In cooperation with the United Nations Population Fund (UNFPA), Zonta International has supported the Liberia Fistula Project since 2008. In that time, Zonta has contributed US$2.55 million to improve the health and socio-economic status of women and young girls in Liberia.  For the 2016-2018 biennium, objectives of the project are:

  • Improve the health and socio-economic status of more than 500 women and young girls in Liberia.
  • Reduce the incidence of obstetric and traumatic fistula by 25 percent.
  • Provide quality surgical and non-surgical treatment for 500 women and girls living with obstetric or traumatic fistula.
  • Identify and empower 60 inoperable fistula survivors.
  • Increase knowledge of obstetric fistula in 50 targeted communities throughout Liberia.
  • Improve capacity of 50 local health practitioners to manage the clinical and public health aspects of obstetric fistula in Liberia.
  • Train eight specialist doctors in obstetric fistula management and care.

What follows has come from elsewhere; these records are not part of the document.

-- ==== Sys2Proof/Config.lean ====
section
/-!
DEFINITION. What the spec leaves to the implementation, as constants without a body: nothing can be
proved of their values, so a statement about them holds for every value (log entries 3, 5, 6, 9, 11, 55, 70, 86, 108, 117).
-/

namespace Sys2Proof.Config

/-- The time that passes during step number `n`, in units of 1/111,384 tick.  Free: the spec bounds
the duration of hardly any step (log entry 3: DESIGN CHOICE, safe). -/
opaque elapsed (n : Nat) : Nat

/-- The data an IO load reads, by the number of the free value and the address (log entry 5: DESIGN CHOICE, safe). -/
opaque ioLoad (n addr : Nat) : BitVec 64

/-- Does a plain load take an early sibling store from the core's store buffer (R144)?  The device
chooses on each load (log entry 6: DESIGN CHOICE, safe). -/
opaque earlySibling (n : Nat) : Bool

/-- The images in NOR flash, which nothing writes: slot 0 A and 1 B of the first stage, 2 the firmware; the words
are the security version, the digest, the signature and the commit mark (R406; log entry 9: DESIGN CHOICE, safe). -/
opaque image (slot word : Nat) : Nat

/-- The key whose hash the fuses hold (R406; log entry 9: DESIGN CHOICE, safe). -/
opaque bootKey : Nat

/-- The body of an SPDM response, by request code and state words (R396; log entry 9: DESIGN CHOICE, safe). -/
opaque spdmBody (code : Nat) (words : List Nat) : List (BitVec 8)

/-- The cycles before a context can issue after its instruction of step number `n`: a bound on the result latencies of
R86 that the next instruction waits for (log entry 86: DESIGN CHOICE, safe). -/
opaque latency (n : Nat) : Nat

/-- The host's answer to an ATS translation, by host page: the page number that it gives (R385; log entry 55: DEDUCED, safe). -/
opaque atsPage (page : Nat) : Nat

/-- Ticks between the moment that stamps a received frame and the step that delivers it, by the number of the free value
(R395; log entry 70: DEDUCED, safe). -/
opaque frameTicks (n : Nat) : Nat

/-- The word of its bank at which a word of a TILE page lies, by frame and word (R372; log entry 108: DESIGN CHOICE, safe). -/
opaque bankWord (frame word : Nat) : Nat

/-- The bytes of a checkpoint set on NVMe, by the number of the free value: the spec gives what the set holds and no layout of it
(R408; log entry 117: DESIGN CHOICE, safe). -/
opaque setImage (n : Nat) : List (BitVec 8)

/-- The native revision of a compute die, by die (R351; log entry 9: DESIGN CHOICE, safe). -/
opaque nativeRev (die : Nat) : Nat

/-- A value that the spec leaves open and that no operand decides, numbered by a counter of the
state (log entry 11: DESIGN CHOICE, safe). -/
opaque freeWord (n : Nat) : BitVec 64

end Sys2Proof.Config
end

For full details of the project, visit the website: https://foundation.zonta.org/Portals/0/Foundation/Programs/LiberiaProjectDescription2016-2018.pdf

Zonta also partnered with the UNFPA on four previous projects: Prevention of Mother-to-Child Transmission of HIV/AIDS in Rwanda; Respecting the Rights and Responding to the Needs of Adolescent Girls (now called Delaying Early Marriage) in Niger; Prevention of Gender Based Violence (GBV) among Sudanese Refugees in Chad; Support to Prevent and Manage the Consequences of Sexual and Gender-Based Violence in Post-Tsunami Sri Lanka.                               

The mission of the UNFPA is to deliver a world where every pregnancy is wanted, every childbirth is safe and every young person’s potential is fulfilled.  The U.S. has long been a major contributor to UNFPA, and in 2015 was its fourth largest donor globally, giving $75 million. UNFPA and other U.N. agencies are voluntarily funded by governments across the globe. 

Early in April, the US State Department issued a letter announcing it will no longer fund the UNFPA citing the reason as agency support of coercive abortions or involuntary sterilization in China.  The UNFPA refuted this claim, stating that its work promotes the human rights of individuals and couples to make their own decisions, free of coercion or discrimination. 

On their website, under FAQ, the abortion question is addressed: “The UNFPA does not promote abortion as a method of family planning. Rather, it accords the highest priority to voluntary family planning to prevent unintended pregnancies to eliminate recourse to abortion. UNFPA helps governments strengthen their national health systems to deal effectively with complications of unsafe abortions, thereby saving women’s lives.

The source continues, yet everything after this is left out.